▸ **Work order**: Copy the records below word for word. Stop after the line that contains "theorem commandClosed_keeps (b".

Records from a collection
@[simp] theorem stageEnded_keeps (b : Bay) (s : State) :
    Frozen s (stageEnded b s) ∧ SameRecords s (stageEnded b s) ∧ SameFaults s (stageEnded b s) ∧
      (stageEnded b s).engineView = s.engineView ∧ (stageEnded b s).readersView = s.readersView ∧
      (stageEnded b s).heatsView = s.heatsView ∧ (stageEnded b s).booksView = s.booksView ∧
      (stageEnded b s).loopsView = s.loopsView ∧ (stageEnded b s).eventsView = s.eventsView := by
  simp [stageEnded, Frozen, SameRecords, SameFaults]

@[simp] theorem commandClosed_keeps (b : Bay) (s : State) :
    Frozen s (commandClosed b s) ∧ SameRecords s (commandClosed b s) ∧ SameFaults s (commandClosed b s) ∧
      (commandClosed b s).engineView = s.engineView ∧ (commandClosed b s).readersView = s.readersView ∧
      (commandClosed b s).heatsView = s.heatsView ∧ (commandClosed b s).booksView = s.booksView ∧
      (commandClosed b s).loopsView = s.loopsView ∧ (commandClosed b s).eventsView = s.eventsView := by
  simp [commandClosed, Frozen, SameRecords, SameFaults]

@[simp] theorem stageUnqueued_keeps (b : Bay) (increase : Bool) (s : State) :
    Frozen s (stageUnqueued b increase s) ∧ SameRecords s (stageUnqueued b increase s) ∧
      SameFaults s (stageUnqueued b increase s) ∧ (stageUnqueued b increase s).engineView = s.engineView ∧
      (stageUnqueued b increase s).readersView = s.readersView ∧
      (stageUnqueued b increase s).heatsView = s.heatsView ∧
      (stageUnqueued b increase s).booksView = s.booksView ∧
      (stageUnqueued b increase s).loopsView = s.loopsView ∧
      (stageUnqueued b increase s).eventsView = s.eventsView := by
  unfold stageUnqueued; (repeat' split) <;> simp [Frozen, SameRecords, SameFaults]

@[simp] theorem askStage_keeps (b : Bay) (target : Nat) (increase : Bool) (s : State) :
    Frozen s (askStage b target increase s) ∧ SameRecords s (askStage b target increase s) ∧
      SameFaults s (askStage b target increase s) ∧
      (askStage b target increase s).readersView = s.readersView ∧
      (askStage b target increase s).heatsView = s.heatsView ∧
      (askStage b target increase s).eventsView = s.eventsView := by
  unfold askStage; (repeat' split) <;> simp [Frozen, SameRecords, SameFaults]

@[simp] theorem askReduction_keeps (b : Bay) (target : Nat) (s : State) :
    Frozen s (askReduction b target s) ∧ SameRecords s (askReduction b target s) ∧
      SameFaults s (askReduction b target s) ∧ (askReduction b target s).readersView = s.readersView ∧
      (askReduction b target s).heatsView = s.heatsView ∧ (askReduction b target s).eventsView = s.eventsView := by
  simp [askReduction, Frozen, SameRecords, SameFaults]

@[simp] theorem reduceBay_keeps (b : Bay) (s : State) :
    Frozen s (reduceBay b s) ∧ SameRecords s (reduceBay b s) ∧ SameFaults s (reduceBay b s) ∧
      (reduceBay b s).readersView = s.readersView ∧ (reduceBay b s).heatsView = s.heatsView ∧
      (reduceBay b s).eventsView = s.eventsView := by
  simp [reduceBay, Frozen, SameRecords, SameFaults]

@[simp] theorem askReductions_keeps (s : State) :
    Frozen s (askReductions s) ∧ SameRecords s (askReductions s) ∧ SameFaults s (askReductions s) ∧
      (askReductions s).readersView = s.readersView ∧ (askReductions s).heatsView = s.heatsView ∧
      (askReductions s).eventsView = s.eventsView := by
  simp [askReductions, Frozen, SameRecords, SameFaults]

@[simp] theorem returnCommanded_keeps (b : Bay) (s : State) :
    Frozen s (returnCommanded b s) ∧ SameRecords s (returnCommanded b s) ∧
      SameFaults s (returnCommanded b s) ∧ (returnCommanded b s).readersView = s.readersView ∧
      (returnCommanded b s).heatsView = s.heatsView ∧ (returnCommanded b s).eventsView = s.eventsView := by
  unfold returnCommanded; (repeat' split) <;> simp [Frozen, SameRecords, SameFaults]

@[simp] theorem stageNotSent_keeps (b : Bay) (increase : Bool) (s : State) :
    Frozen s (stageNotSent b increase s) ∧ SameRecords s (stageNotSent b increase s) ∧
      SameFaults s (stageNotSent b increase s) ∧ (stageNotSent b increase s).readersView = s.readersView ∧
      (stageNotSent b increase s).heatsView = s.heatsView ∧
      (stageNotSent b increase s).eventsView = s.eventsView := by
  unfold stageNotSent; (repeat' split) <;> simp [Frozen, SameRecords, SameFaults]

@[simp] theorem setGrant_keeps (starting : Option Bay) (b : Bay) (grant : Nat) (s : State) :
    Frozen s (setGrant starting b grant s) ∧ SameRecords s (setGrant starting b grant s) ∧
      SameFaults s (setGrant starting b grant s) ∧ (setGrant starting b grant s).engineView = s.engineView ∧
      (setGrant starting b grant s).readersView = s.readersView ∧
      (setGrant starting b grant s).booksView = s.booksView ∧
      (setGrant starting b grant s).loopsView = s.loopsView := by
  unfold setGrant; (repeat' split) <;> simp [Frozen, SameRecords, SameFaults]

@[simp] theorem recomputeBooks_keeps (starting : Option Bay) (s : State) :
    Frozen s (recomputeBooks starting s) ∧ SameRecords s (recomputeBooks starting s) ∧
      SameFaults s (recomputeBooks starting s) ∧ (recomputeBooks starting s).engineView = s.engineView ∧
      (recomputeBooks starting s).readersView = s.readersView ∧
      (recomputeBooks starting s).booksView = s.booksView ∧ (recomputeBooks starting s).loopsView = s.loopsView := by
  simp [recomputeBooks, Frozen, SameRecords, SameFaults]

@[simp] theorem recompute_keeps (starting : Option Bay) (s : State) :
    Frozen s (recompute starting s) ∧ SameRecords s (recompute starting s) ∧
      SameFaults s (recompute starting s) ∧ (recompute starting s).readersView = s.readersView := by
  simp [recompute, Frozen, SameRecords, SameFaults]

@[simp] theorem setDemand_keeps (starting : Option Bay) (b : Bay) (demand : Nat) (s : State) :
    Frozen s (setDemand starting b demand s) ∧ SameRecords s (setDemand starting b demand s) ∧
      SameFaults s (setDemand starting b demand s) ∧
      (setDemand starting b demand s).readersView = s.readersView := by
  unfold setDemand; (repeat' split) <;> simp [Frozen, SameRecords, SameFaults]

@[simp] theorem askIncrease_keeps (b : Bay) (s : State) :
    Frozen s (askIncrease b s) ∧ SameRecords s (askIncrease b s) ∧ SameFaults s (askIncrease b s) ∧
      (askIncrease b s).readersView = s.readersView ∧ (askIncrease b s).heatsView = s.heatsView ∧
      (askIncrease b s).eventsView = s.eventsView := by
  simp [askIncrease, Frozen, SameRecords, SameFaults]

@[simp] theorem stageIncrease_keeps (s : State) :
    (stageIncrease s).pinsView = s.pinsView ∧ (stageIncrease s).depotView = s.depotView ∧
      (stageIncrease s).plansView = s.plansView ∧ SameRecords s (stageIncrease s) ∧
      SameFaults s (stageIncrease s) ∧ (stageIncrease s).readersView = s.readersView ∧
      (stageIncrease s).heatsView = s.heatsView ∧ (stageIncrease s).eventsView = s.eventsView := by
  unfold stageIncrease; (repeat' split) <;> simp [SameRecords, SameFaults]

@[simp] theorem stepBegan_keeps (b : Bay) (s : State) :
    Frozen s (stepBegan b s) ∧ SameRecords s (stepBegan b s) ∧ SameFaults s (stepBegan b s) ∧
      (stepBegan b s).readersView = s.readersView ∧ (stepBegan b s).heatsView = s.heatsView ∧
      (stepBegan b s).eventsView = s.eventsView := by
  unfold stepBegan; (repeat' split) <;> simp [Frozen, SameRecords, SameFaults]

@[simp] theorem stepEnded_keeps (b : Bay) (s : State) :
    Frozen s (stepEnded b s) ∧ SameRecords s (stepEnded b s) ∧ SameFaults s (stepEnded b s) ∧
      (stepEnded b s).engineView = s.engineView ∧ (stepEnded b s).readersView = s.readersView ∧
      (stepEnded b s).heatsView = s.heatsView ∧ (stepEnded b s).booksView = s.booksView ∧
      (stepEnded b s).loopsView = s.loopsView ∧ (stepEnded b s).eventsView = s.eventsView := by
  simp [stepEnded, Frozen, SameRecords, SameFaults]

@[simp] theorem startWatch_keeps (b : Bay) (s : State) :
    Frozen s (startWatch b s) ∧ SameRecords s (startWatch b s) ∧ SameFaults s (startWatch b s) ∧
      (startWatch b s).engineView = s.engineView ∧ (startWatch b s).readersView = s.readersView ∧
      (startWatch b s).heatsView = s.heatsView ∧ (startWatch b s).booksView = s.booksView ∧
      (startWatch b s).loopsView = s.loopsView ∧ (startWatch b s).eventsView = s.eventsView := by
  simp [startWatch, Frozen, SameRecords, SameFaults]

@[simp] theorem increaseEnded_keeps (b : Bay) (s : State) :
    Frozen s (increaseEnded b s) ∧ SameRecords s (increaseEnded b s) ∧ SameFaults s (increaseEnded b s) ∧
      (increaseEnded b s).engineView = s.engineView ∧ (increaseEnded b s).readersView = s.readersView ∧
      (increaseEnded b s).heatsView = s.heatsView ∧ (increaseEnded b s).loopsView = s.loopsView ∧
      (increaseEnded b s).eventsView = s.eventsView := by
  simp [increaseEnded, Frozen, SameRecords, SameFaults]

@[simp] theorem increaseRefused_keeps (b : Bay) (s : State) :
    Frozen s (increaseRefused b s) ∧ SameRecords s (increaseRefused b s) ∧
      SameFaults s (increaseRefused b s) ∧ (increaseRefused b s).readersView = s.readersView ∧
      (increaseRefused b s).heatsView = s.heatsView := by
  simp [increaseRefused, Frozen, SameRecords, SameFaults]

@[simp] theorem stageOutcome_keeps (b : Bay) (increase : Bool) (o : Handed) (s : State) :
    Frozen s (stageOutcome b increase o s) ∧ SameRecords s (stageOutcome b increase o s) ∧
      SameFaults s (stageOutcome b increase o s) ∧ (stageOutcome b increase o s).readersView = s.readersView ∧
      (stageOutcome b increase o s).heatsView = s.heatsView := by
  unfold stageOutcome; (repeat' split) <;> simp [Frozen, SameRecords, SameFaults]

/-! ### Machine/Heating.lean -/

@[simp] theorem beginHeating_keeps (b : Bay) (s : State) :
    Frozen s (beginHeating b s) ∧ SameRecords s (beginHeating b s) ∧ SameFaults s (beginHeating b s) ∧
      (beginHeating b s).readersView = s.readersView := by
  simp [beginHeating, Frozen, SameRecords, SameFaults]

@[simp] theorem becomeHolding_keeps (b : Bay) (s : State) :
    Frozen s (becomeHolding b s) ∧ SameRecords s (becomeHolding b s) ∧ SameFaults s (becomeHolding b s) ∧
      (becomeHolding b s).readersView = s.readersView := by
  simp [becomeHolding, Frozen, SameRecords, SameFaults]

@[simp] theorem readyTest_keeps (b : Bay) (s : State) :
    Frozen s (readyTest b s) ∧ SameRecords s (readyTest b s) ∧ SameFaults s (readyTest b s) ∧
      (readyTest b s).readersView = s.readersView := by
  unfold readyTest; (repeat' split) <;> simp [Frozen, SameRecords, SameFaults]

@[simp] theorem fireIfDue_keeps (b : Bay) (s : State) :
    Frozen s (fireIfDue b s) ∧ SameRecords s (fireIfDue b s) ∧ SameFaults s (fireIfDue b s) ∧
      (fireIfDue b s).readersView = s.readersView := by
  unfold fireIfDue; (repeat' split) <;> simp [Frozen, SameRecords, SameFaults]

@[simp] theorem replan_keeps (b : Bay) (s : State) :
    Frozen s (replan b s) ∧ SameRecords s (replan b s) ∧ SameFaults s (replan b s) ∧
      (replan b s).readersView = s.readersView := by
  simp [replan, Frozen, SameRecords, SameFaults]

@[simp] theorem judgePlan_keeps (b : Bay) (s : State) :
    Frozen s (judgePlan b s) ∧ SameRecords s (judgePlan b s) ∧ SameFaults s (judgePlan b s) ∧
      (judgePlan b s).readersView = s.readersView := by
  unfold judgePlan; (repeat' split) <;> simp [Frozen, SameRecords, SameFaults]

▸ **Solution for this task**:
@[simp] theorem stageEnded_keeps (b : Bay) (s : State) :
    Frozen s (stageEnded b s) ∧ SameRecords s (stageEnded b s) ∧ SameFaults s (stageEnded b s) ∧
      (stageEnded b s).engineView = s.engineView ∧ (stageEnded b s).readersView = s.readersView ∧
      (stageEnded b s).heatsView = s.heatsView ∧ (stageEnded b s).booksView = s.booksView ∧
      (stageEnded b s).loopsView = s.loopsView ∧ (stageEnded b s).eventsView = s.eventsView := by
  simp [stageEnded, Frozen, SameRecords, SameFaults]

@[simp] theorem commandClosed_keeps (b : Bay) (s : State) :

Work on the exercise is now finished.